Collected data entries:
===
-- ==== Sys2Proof/Machine/Ops.lean ====
section
/-! DEFINITION. The named operations on the state: the primitives of 00_scope.md R10, the register writes of 10_state.md R21-R24, the posted bridge writes and the flush (20_memory.md R66, R67), responses (60_exceptions.md R220), taking a fault (R221), the end of an entry (R231), and the parts the controller commands and the dispatcher share. -/

namespace Sys2Proof.Machine

/-- What a meaning answers. -/
abbrev Out := Host.Outcome State Fault Refusal

/-! ### Single fields -/

/-- Write `M[k]` as a whole (R24). -/
def State.setMask (k : CpuId) (v : Word) (s : State) : State := { s with mask := s.mask.set k v }

/-- Write `OWNER[l]` (R27). -/
def State.setOwner (l : Line) (o : Option CpuId) (s : State) : State := { s with owner := s.owner.set l o }

/-- Write `BIND[l]` (R28). -/
def State.setBind (l : Line) (b : Option BridgeSlot) (s : State) : State := { s with bind := s.bind.set l b }

/-- Write `MBOX[c]` (R30). -/
def State.setMbox (c : CpuId) (v : Word) (s : State) : State := { s with mbox := s.mbox.set c v }

/-- Write `DISP[c]` (R31). -/
def State.setDisp (c : CpuId) (x : Disp) (s : State) : State := { s with disp := s.disp.set c x }

/-- Write `SEND[c]` (R32). -/
def State.setSend (c : CpuId) (x : Send) (s : State) : State := { s with send := s.send.set c x }

/-- Remember whether the entry of CPU `c` was listed in its program (assumption 12). -/
def State.setEntryListed (c : CpuId) (b : Bool) (s : State) : State :=
  { s with entryListed := s.entryListed.set c b }

/-- Keep the value an address-level read returned (assumption 10). -/
def State.setReadData (c : CpuId) (v : Word) (s : State) : State := { s with readData := s.readData.set c v }

/-- Write `v` to `SET`: `S <- S | v` (R22). -/
def State.statusSet (v : Word) (s : State) : State := { s with status := s.status ||| v }

/-- Write `v` to `CLEAR`: `S <- S & ~v` (R23). -/
def State.statusClear (v : Word) (s : State) : State := { s with status := s.status &&& ~~~v }

/-- `CAUSE <- CAUSE | v` (R226). -/
def State.causeSet (v : Word) (s : State) : State := { s with cause := s.cause ||| v }

/-! ### Events, responses, faults -/

/-- `emit E` (R10): append `E` to `HIST`. -/
def State.emit (e : Event) (s : State) : State := { s with hist := s.hist ++ [e] }

/-- `respond v` (R10): append `Resp(self, op, v)`. -/
def State.respond (op : Op) (v : RespValue) (s : State) : State := s.emit (.resp s.self op v)

/-- The issuing program's index advances by one (R37). -/
def State.advance (s : State) : State := { s with index := s.index.set s.self (s.index[s.self] + 1) }

/-- A command completes: it responds, and the program index advances (R37, R220). -/
def State.complete (op : Op) (v : RespValue) (s : State) : State := (s.respond op v).advance

/-- `raise Fault(code)` (R10, R221): set the sticky `FAULT` if it is none, emit the event, change
nothing else. The program index does not advance (R37). -/
def State.raise (code : FaultCode) (s : State) : State :=
  { s with fault := s.fault.or (some code), hist := s.hist ++ [.fault s.self code] }

/-- The end of an entry (R231): `DISP[self] <- Idle` and `Resp(self, IRQ_ENTRY, unit)`. The program
index advances if the entry was listed in the program (R170, R186). -/
def State.endEntry (listed : Bool) (s : State) : State :=
  let t := (s.setDisp s.self .idle).respond .irqEntry .unit
  if listed then t.advance else t

/-- The number of a response that has one (R220): success and `BUSY` are 1, failure and `OK` are 0. -/
def responseCode (v : RespValue) : Option Nat :=
  match v with
  | .assigned true => some 1
  | .assigned false => some 0
  | .startup .ok => some 0
  | .startup .busy => some 1
  | .unit => none
  | .word _ => none
  | .owner _ => none
  | .binding _ => none

/-- The range check of `L` (R81), before the rest of a command. -/
def withLine (l : Nat) (s : State) (k : Line → State) : State :=
  if h : l < 64 then k ⟨l, h⟩ else s.raise .irqRange

/-- The range check of `C` (R81), before the rest of a command. -/
def withCpu (c : CpuId) (s : State) (k : State) : State :=
  if c.val < s.cfg.ncpu then k else s.raise .cpuRange

/-! ### Posted bridge writes -/

/-- Perform one write on a bridge (R66). -/
def Bridge.perform (slot : Nat) (w : BridgeWrite) (br : Bridge) : Bridge :=
  match w with
  | .enSet => { br with en := br.en ||| bit slot }
  | .enClear => { br with en := br.en &&& ~~~(bit slot) }
  | .modeSet => { br with mode := br.mode ||| bit slot }
  | .route v => { br with route := br.route.set slot v }

/-- Perform a posted write on the bridge it names (R66). -/
def performPosted (bs : List Bridge) (p : Posted) : List Bridge :=
  match bs[p.bridge]? with
  | some br => bs.set p.bridge (br.perform p.slot p.write)
  | none => bs

/-- `BridgePost` (R10): append to `BQ`. -/
def State.post (p : Posted) (s : State) : State := { s with bq := s.bq ++ [p] }

/-- `BridgeFlush()` (R67): perform every entry of `BQ` in order. -/
def State.flush (s : State) : State := { s with bridges := s.bq.foldl performPosted s.bridges, bq := [] }

/-- The bridge agent's step (R66): remove the oldest entry and perform it; nothing when `BQ` is empty. -/
def State.bridgeStep (s : State) : State :=
  match s.bq with
  | [] => s
  | p :: rest => { s with bridges := performPosted s.bridges p, bq := rest }

/-! ### The registers by name and by address -/

/-- `RegRead(r)` (R10, R64): the readable registers. It has no side effect (R65). -/
def State.regRead (r : HeartReg) (s : State) : Option Word :=
  match r with
  | .status => some s.status
  | .set => none
  | .clear => none
  | .mask k => some s.mask[k]
  | .cause => some s.cause

/-- `RegWrite(r, v)` (R10, R64): the writable registers. -/
def State.regWrite (r : HeartReg) (v : Word) (s : State) : Option State :=
  match r with
  | .status => none
  | .set => some (s.statusSet v)
  | .clear => some (s.statusClear v)
  | .mask k => some (s.setMask k v)
  | .cause => none

/-- An address-level access by `self` (R62, R64). A read leaves the value it returns in the model's
`readData`. No response is emitted (95_test_vectors.md A-14); the program index advances. -/
def State.access (a : Access) (s : State) : State :=
  match a with
  | .read addr width =>
    match (regAt s.cfg addr width).bind (fun r => s.regRead r) with
    | some v => (s.setReadData s.self v).advance
    | none => s.raise .mmioAccess
  | .write addr width v =>
    match (regAt s.cfg addr width).bind (fun r => s.regWrite r v) with
    | some t => t.advance
    | none => s.raise .mmioAccess

/-! ### Effects shared by the commands and the dispatcher -/

/-- The effect of ACK (R144). -/
def State.ackLine (l : Line) (s : State) : State := s.statusClear (bit l.val)

/-- The effect of MASK (R146): AND-off in the owner's mask register; a no-op when unowned (R123). -/
def State.maskLine (l : Line) (s : State) : State :=
  match s.owner[l] with
  | some c => s.setMask c (s.mask[c] &&& ~~~(bit l.val))
  | none => s

/-- The effect of UNMASK (R148): OR in the owner's mask register; a no-op when unowned (R123). -/
def State.unmaskLine (l : Line) (s : State) : State :=
  match s.owner[l] with
  | some c => s.setMask c (s.mask[c] ||| bit l.val)
  | none => s

/-- The effect of MASK_ACK (R150): the mask part, then the ack part, always. -/
def State.maskAckLine (l : Line) (s : State) : State := (s.maskLine l).ackLine l

/-- The bridge part of STARTUP of line `l` (R140): for a bound line, post the slot's enable, mode and routing
writes, and flush; for an unbound line, nothing. DEDUCED (assumption 25): the STARTUP "of any line" that R270
says performs an earlier posted clear is one that R140 has flush. -/
def State.startBridge (l : Line) (s : State) : State :=
  match s.bind[l] with
  | some b =>
    (((s.post ⟨b.bridge, b.slot, .enSet⟩).post ⟨b.bridge, b.slot, .modeSet⟩).post
      ⟨b.bridge, b.slot, .route (cfgRouteVal s.cfg b.bridge b.slot l)⟩).flush
  | none => s

/-- The effect of STARTUP on an Idle line (R140): own, clear the pending assertion, enable delivery to
the owner, then the bridge. -/
def State.startLine (l : Line) (s : State) : State :=
  let o := ownerChoice s.cfg l
  let t := (s.setOwner l (some o)).statusClear (bit l.val)
  (t.setMask o (t.mask[o] ||| bit l.val)).startBridge l

/-- The bridge part of SHUTDOWN (R142): post the slot-enable clear, without a flush. -/
def State.stopBridge (l : Line) (s : State) : State :=
  match s.bind[l] with
  | some b => s.post ⟨b.bridge, b.slot, .enClear⟩
  | none => s

/-- The effect of SHUTDOWN (R142). -/
def State.stopLine (l : Line) (s : State) : State := ((s.maskLine l).stopBridge l).setOwner l none

/-- The handler an action bit gets (R205); an unrecognised bit gets none. -/
def actionOf (g : Cfg) (k : Line) : Option IpiKind :=
  if k = reschedBit then some .resched
  else if k = g.callBit then some .call
  else none

/-- The handlers of an action set, in ascending bit order (R204, R205). -/
def actionsOf (g : Cfg) (a : Word) : List IpiKind := (bitsAsc a).filterMap (actionOf g)

/-- The effect of IPI_RECEIVE on `self` (R204), without its response: read and zero the mailbox, clear
the local IPI line, then one `IpiAction` event for each recognised bit. -/
def State.receive (s : State) : State :=
  let a := s.mbox[s.self]
  let t := (s.setMbox s.self 0).statusClear (bit (cfgIpiLine s.cfg s.self).val)
  { t with hist := t.hist ++ (actionsOf s.cfg a).map (Event.ipiAction s.self) }

end Sys2Proof.Machine
end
===
Task item: Working from the entries above, return all lines that contain "statusClear".

Result for this exercise:
def State.statusClear (v : Word) (s : State) : State := { s with status := s.status &&& ~~~v }
  | .clear => some (s.statusClear v)
def State.ackLine (l : Line) (s : State) : State := s.statusClear (bit l.val)
  let t := (s.setOwner l (some o)).statusClear (bit l.val)
  let t := (s.setMbox s.self 0).statusClear (bit (cfgIpiLine s.cfg s.self).val)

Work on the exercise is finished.